Les codex mayas et les hiéroglyphes égyptiens
À Harvard, WSB s’intéresse de près aux écritures anciennes. Celle des Mayas, conservée dans les codex. Celle des anciens Égyptiens. Pour B, ces écritures sont des révélateurs. B constate sur lui-même les effets de ces écritures. Il suffit de regarder attentivement durant des heures les hiéroglyphes et les petits bonhommes grouillant dans les codex pour qu’ils nous « parlent ». Nous racontent des choses. Éveillent en nous émotions, histoires ou pensées. Indépendamment de ce que ces écritures rapportent réellement, hiéroglyphes et dessins des codex nous « parlent ».
Il n’en va évidemment pas de même de nos écritures. Nous pouvons tenter cette expérience absurde : regarder ensemble durant des heures une page dactylographiée de notre écriture. Juste la regarder. Pas la lire. Mettons, pour nous simplifier la tâche, que cette page soit rédigée dans un alphabet que nous ignorons totalement. Mettons aussi qu’il s’agisse d’une page ordinaire. D’une page dont l’auteur, en aucun cas, ne s’est mis à jouer avec la typographie. Une page d’un roman tout ce qu’il y a de plus habituel, par exemple. N’importe lequel fera l’affaire. Nous pouvons la regarder durant des heures, rien ne surgira. Aucun des signes présents sur la page, à moins d’avoir au moins fumé la moquette, n’éveillera, par lui-même, par sa graphie ou sa plastique, une émotion, une histoire ou une pensée.
Aux yeux de B, les hiéroglyphes et les codex mayas ont cet avantage certain d’échapper aux conditionnements linguistiques. Bien que rédigés en langue maya, les codex nous parlent, à nous qui ignorons sans doute tout de cette langue. Écritures « efficaces » nous parlant directement sans en passer par les mots.
Mêlant arts graphiques ou plastiques et usage de l’alphabet, ces écritures « autres » fournissent à B, si pas des « modèles », à tout le moins des pistes de travail et de réflexion. Des façons d’échapper à l’asservissement de la langue écrite. De s’en libérer, un peu.

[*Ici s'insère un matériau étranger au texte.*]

/-- Pattern and format writes: the checks, the protection of patterns in use, and where a format
copy is placed. A Table Write that names no entry, or whose contents have the length of another
table's, is refused RANGE; contents of a length that no table has make a damaged frame (R47, R49,
R51, R54, R60, R192, R204; log 23). -/
def Obligations.PatternAndFormatWrites : Prop :=
  (∀ (s : State) (tag : Byte) (contents : List Byte), Served s →
    (∀ p : Fin 24, contents.length = 8 →
      (readPattern contents = none →
        exec (.tableWrite tag 0 (natByte p.val) contents) s = .next
          { s with lp := answered s.lp tag 0x04 .range [] })
      ∧ ∀ x, readPattern contents = some x →
          ((x ≠ none ∧ NamedByBound p s) ∨ (x = none ∧ NamedByCopy p s) →
            exec (.tableWrite tag 0 (natByte p.val) contents) s = .next
              { s with lp := answered s.lp tag 0x04 .busy [] })
          ∧ (¬((x ≠ none ∧ NamedByBound p s) ∨ (x = none ∧ NamedByCopy p s)) →
            exec (.tableWrite tag 0 (natByte p.val) contents) s = .next
              { s with
                ts := { s.ts with patterns := Bank.write s.ts.patterns p x }
                lp := answered s.lp tag 0x04 .done [] }))
    ∧ ∀ f : FormatId, contents.length = 10 →
        (readFormat s.ts.patterns contents = none →
          exec (.tableWrite tag 1 (natByte f.val) contents) s = .next
            { s with lp := answered s.lp tag 0x04 .range [] })
        ∧ ∀ c, readFormat s.ts.patterns contents = some c →
            ((Bank.read s.ts.formats f).refCount = 0 →
              exec (.tableWrite tag 1 (natByte f.val) contents) s = .next
                { s with
                  ts := { s.ts with
                    formats := Bank.write s.ts.formats f
                      { Bank.read s.ts.formats f with active := c } }
                  lp := answered s.lp tag 0x04 .done [0] })
            ∧ (0 < (Bank.read s.ts.formats f).refCount →
              exec (.tableWrite tag 1 (natByte f.val) contents) s = .next
                { s with
                  ts := { s.ts with
                    formats := Bank.write s.ts.formats f
                      { Bank.read s.ts.formats f with staged := some c } }
                  lp := answered s.lp tag 0x04 .done [1] }))
  ∧ (∀ (s : State) (tag selector entry : Byte) (contents : List Byte),
    (Served s →
      (contents.length = 8 ∨ contents.length = 10 ∨ contents.length = 14 ∨ contents.length = 30) →
      ¬((selector = 0 ∧ entry.toNat < 24 ∧ contents.length = 8)
        ∨ (selector = 1 ∧ entry.toNat < 16 ∧ contents.length = 10)
        ∨ (selector = 2 ∧ entry.toNat < 5 ∧ contents.length = 14)
        ∨ (selector = 3 ∧ entry = 0 ∧ contents.length = 30)) →
      exec (.tableWrite tag selector entry contents) s = .next
        { s with lp := answered s.lp tag 0x04 .range [] })
    ∧ (Awake s → contents.length ≠ 8 → contents.length ≠ 10 → contents.length ≠ 14 →
      contents.length ≠ 30 →
      exec (.tableWrite tag selector entry contents) s = .next (afterLinkError s)))

/-- Drive Table and Line Settings writes: STATE outside HELD and SAFE_STOP, RANGE for contents that
fail their checks; otherwise the entry is replaced at once. A lift with an outstanding drive that is
now DISABLED becomes a PASS lift; a change of the drive's chosen kind tests its purge request, also
before it has first been READY (log 35); the report timer follows; a Bed Dwell Limit below the time a
lift has spent raises BED_DWELL (R55 to R60, R74, R88, R96, R103, R105, R178). -/
def Obligations.DriveAndSettingsWrites : Prop :=
  (∀ (s : State) (tag : Byte) (d : DriveId) (contents : List Byte), Served s →
    contents.length = 14 →
    (s.lsv.lineState = .running ∨ s.lsv.lineState = .holdPending →
      exec (.tableWrite tag 2 (natByte d.val) contents) s = .next
        { s with lp := answered s.lp tag 0x04 .state [] })
    ∧ (s.lsv.lineState = .held ∨ s.lsv.lineState = .safeStop →
        (readDrive contents = none →
          exec (.tableWrite tag 2 (natByte d.val) contents) s = .next
            { s with lp := answered s.lp tag 0x04 .range [] })
        ∧ ∀ e v w, readDrive contents = some e →
            v = { s with ts := { s.ts with drives := Bank.write s.ts.drives d e } } →
            w = (if v.chosenKind d = s.chosenKind d then v
              else v.setAccount d { s.account d with tested := true }) →
            (NoneDisabled w →
              ∃ t, exec (.tableWrite tag 2 (natByte d.val) contents) s = .next t
                ∧ t = { w with pc := t.pc, lp := answered s.lp tag 0x04 .done [] }
                ∧ TimersFixed w t)
            ∧ ∀ b, s.ss.bed = some b → b.lift.state = some .onBed →
                (∃ x, DriveSet.has x b.outstanding = true ∧ w.driveState x = .disabled) →
                ∃ t, exec (.tableWrite tag 2 (natByte d.val) contents) s = .next t
                  ∧ t.ts = w.ts ∧ AnsweredLast tag 0x04 .done [] s t
                  ∧ t = { s with
                      lp := t.lp, lm := t.lm, lsv := t.lsv, si := t.si, ts := t.ts, tcu := t.tcu
                      ss := { s.ss with bed := t.ss.bed }, pc := t.pc, fu := t.fu
                      orders := t.orders }
                  ∧ CutToPass b s t ∧ TimersFixed w t))
  ∧ (∀ (s : State) (tag : Byte) (contents : List Byte), Served s → contents.length = 30 →
    (s.lsv.lineState = .running ∨ s.lsv.lineState = .holdPending →
      exec (.tableWrite tag 3 0 contents) s = .next
        { s with lp := answered s.lp tag 0x04 .state [] })
    ∧ (s.lsv.lineState = .held ∨ s.lsv.lineState = .safeStop →
        (readSettings contents = none →
          exec (.tableWrite tag 3 0 contents) s = .next
            { s with lp := answered s.lp tag 0x04 .range [] })
        ∧ ∀ x timer, readSettings contents = some x →
            timer = (if x.reportMode = .manual then none
              else some (s.lm.timer.getD { length := x.reportPeriod * 1000, elapsed := 0 })) →
            ((∀ b, s.ss.bed = some b → b.dwellRaised = false → ∀ since, b.dwellStart = some since →
                s.nowMs - since ≤ x.bedDwellLimit) →
              exec (.tableWrite tag 3 0 contents) s = .next
                { s with
                  ts := { s.ts with settings := x }
                  lm := { s.lm with timer := timer }
                  lp := answered s.lp tag 0x04 .done [] })
            ∧ ∀ b, s.ss.bed = some b → b.dwellRaised = false → ∀ since, b.dwellStart = some since →
                x.bedDwellLimit < s.nowMs - since →
                ∃ t, exec (.tableWrite tag 3 0 contents) s = .next t
                  ∧ t = { s with
                      ts := { s.ts with settings := x }
                      lm := { s.lm with timer := timer, latches := s.lm.latches ||| 0x100#16 }
                      ss := { s.ss with bed := some { b with dwellRaised := true } }
                      lp := t.lp }
                  ∧ AnsweredLast tag 0x04 .done [] s t))

/-- Table Read answers from the entry as it stands, an invalid one as zeros, and changes no state;
no entry, or an unknown copy selector of a format, is refused RANGE. (R62, R204, 11.5) -/
def Obligations.TableReadsAnswer : Prop :=
  ∀ (s : State) (tag copy : Byte), Served s →
    (∀ p : Fin 24, exec (.tableRead tag 0 (natByte p.val) copy) s = .next
      { s with
        lp := answered s.lp tag 0x05 .done
          (patternBytes (Bank.read s.ts.patterns p)
            ++ [natByte ((Bank.read s.ts.patterns p).elim 0 holes)]) })
    ∧ (∀ f : FormatId,
        exec (.tableRead tag 1 (natByte f.val) 0) s = .next
          { s with
            lp := answered s.lp tag 0x05 .done
              (formatBytes (Bank.read s.ts.formats f).active
                ++ [flagByte (Bank.read s.ts.formats f).staged.isSome,
                  natByte (Bank.read s.ts.formats f).refCount]) }
        ∧ (∀ c, (Bank.read s.ts.formats f).staged = some c →
            exec (.tableRead tag 1 (natByte f.val) 1) s = .next
              { s with
                lp := answered s.lp tag 0x05 .done
                  (formatBytes c ++ [1, natByte (Bank.read s.ts.formats f).refCount]) })
        ∧ ((Bank.read s.ts.formats f).staged = none →
            exec (.tableRead tag 1 (natByte f.val) 1) s = .next
              { s with lp := answered s.lp tag 0x05 .notFound [] })
        ∧ (2 ≤ copy.toNat →
            exec (.tableRead tag 1 (natByte f.val) copy) s = .next
              { s with lp := answered s.lp tag 0x05 .range [] }))
    ∧ (∀ d : DriveId, exec (.tableRead tag 2 (natByte d.val) copy) s = .next
        { s with lp := answered s.lp tag 0x05 .done (driveBytes (Bank.read s.ts.drives d)) })
    ∧ exec (.tableRead tag 3 0 copy) s = .next
        { s with lp := answered s.lp tag 0x05 .done (settingsBytes s.ts.settings) }
    ∧ (∀ selector entry : Byte,
        (3 < selector.toNat ∨ (selector = 0 ∧ 24 ≤ entry.toNat) ∨ (selector = 1 ∧ 16 ≤ entry.toNat)
          ∨ (selector = 2 ∧ 5 ≤ entry.toNat) ∨ (selector = 3 ∧ entry ≠ 0)) →
        exec (.tableRead tag selector entry copy) s = .next
          { s with lp := answered s.lp tag 0x05 .range [] })
    ∧ patternBytes none = List.replicate 8 0 ∧ formatBytes none = List.replicate 10 0

/-- A pattern or format entry written with Valid 0 takes no notice of its other bytes, and an
invalid entry reads back as zeros; a free slot, an invalid record slot and an absent last exit carry
0 after their first byte; the channel status byte holds its fields. -/
def Obligations.InvalidAndEmptyPlacesAreZeros : Prop :=
  (∀ (s : State) (tag : Byte) (rest : List Byte), Served s →
    (∀ p : Fin 24, rest.length = 7 → ¬NamedByCopy p s →
      exec (.tableWrite tag 0 (natByte p.val) (0 :: rest)) s = .next
        { s with
          ts := { s.ts with patterns := Bank.write s.ts.patterns p none }
          lp := answered s.lp tag 0x04 .done [] })
    ∧ (∀ f : FormatId, rest.length = 9 → (Bank.read s.ts.formats f).refCount = 0 →
        exec (.tableWrite tag 1 (natByte f.val) (0 :: rest)) s = .next
          { s with
            ts := { s.ts with
              formats := Bank.write s.ts.formats f
                { Bank.read s.ts.formats f with active := none } }
            lp := answered s.lp tag 0x04 .done [0] })
    ∧ (∀ f : FormatId, rest.length = 9 → 0 < (Bank.read s.ts.formats f).refCount →
        exec (.tableWrite tag 1 (natByte f.val) (0 :: rest)) s = .next
          { s with
            ts := { s.ts with
              formats := Bank.write s.ts.formats f
                { Bank.read s.ts.formats f with staged := some none } }
            lp := answered s.lp tag 0x04 .done [1] })
    ∧ (∀ (p : Fin 24) (copy : Byte), Bank.read s.ts.patterns p = none →
        exec (.tableRead tag 0 (natByte p.val) copy) s = .next
          { s with lp := answered s.lp tag 0x05 .done (List.replicate 9 0) })
    ∧ (∀ f : FormatId, (Bank.read s.ts.formats f).active = none →
        ∃ flag count, exec (.tableRead tag 1 (natByte f.val) 0) s = .next
          { s with lp := answered s.lp tag 0x05 .done (List.replicate 10 0 ++ [flag, count]) })
    ∧ ∀ f : FormatId, (Bank.read s.ts.formats f).staged = some none →
        ∃ flag count, exec (.tableRead tag 1 (natByte f.val) 1) s = .next
          { s with lp := answered s.lp tag 0x05 .done (List.replicate 10 0 ++ [flag, count]) })
  ∧ (bookBytes none = [0, 0, 0, 0, 0] ∧ recordBytes none = List.replicate 9 0
    ∧ exitBytes none = [0, 0, 0, 0]
    ∧ ∀ x : CapturedStatus,
        x.byte.extractLsb' 0 3 = x.mode.code.extractLsb' 0 3
          ∧ x.byte.getLsbD 3 = decide (x.source = .travel)
          ∧ x.byte.getLsbD 4 = x.output
          ∧ x.byte.extractLsb' 5 2 = x.phase.code.extractLsb' 0 2
          ∧ x.byte.getLsbD 7 = x.pending)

La production plastique des années 1960
Durant toutes les années 1960, WSB a produit dès lors des centaines de pages de collages, de cut-up, réalisés en solo ou en coopération avec BG. Collages faits de photos et d’écriture. Collages, parfois, faits de grilles, de photos et d’écriture. Collages, parfois, imitant, jusque dans leur typographie, l’esthétique des magazines et des quotidiens. Ces collages sont des tentatives de penser et de produire des pages équivalentes aux feuilles des codex mayas. Pages d’écriture « efficaces » dont le but est de nous parler directement. D’induire en nous bribes d’histoires, slogans, rêveries, discours social ou politique. Pages « efficaces » visant à nous faire agir, à nous faire réagir, non pas selon des schémas de pensée inculqués par nos organes de contrôle, appareils d’État, religieux, policiers, etc., mais selon nos pulsions et impulsions. Pages « efficaces » visant à nous sortir de l’asservissement dans laquelle nous tient la langue écrite « ordinaire » et ses lois contraignantes.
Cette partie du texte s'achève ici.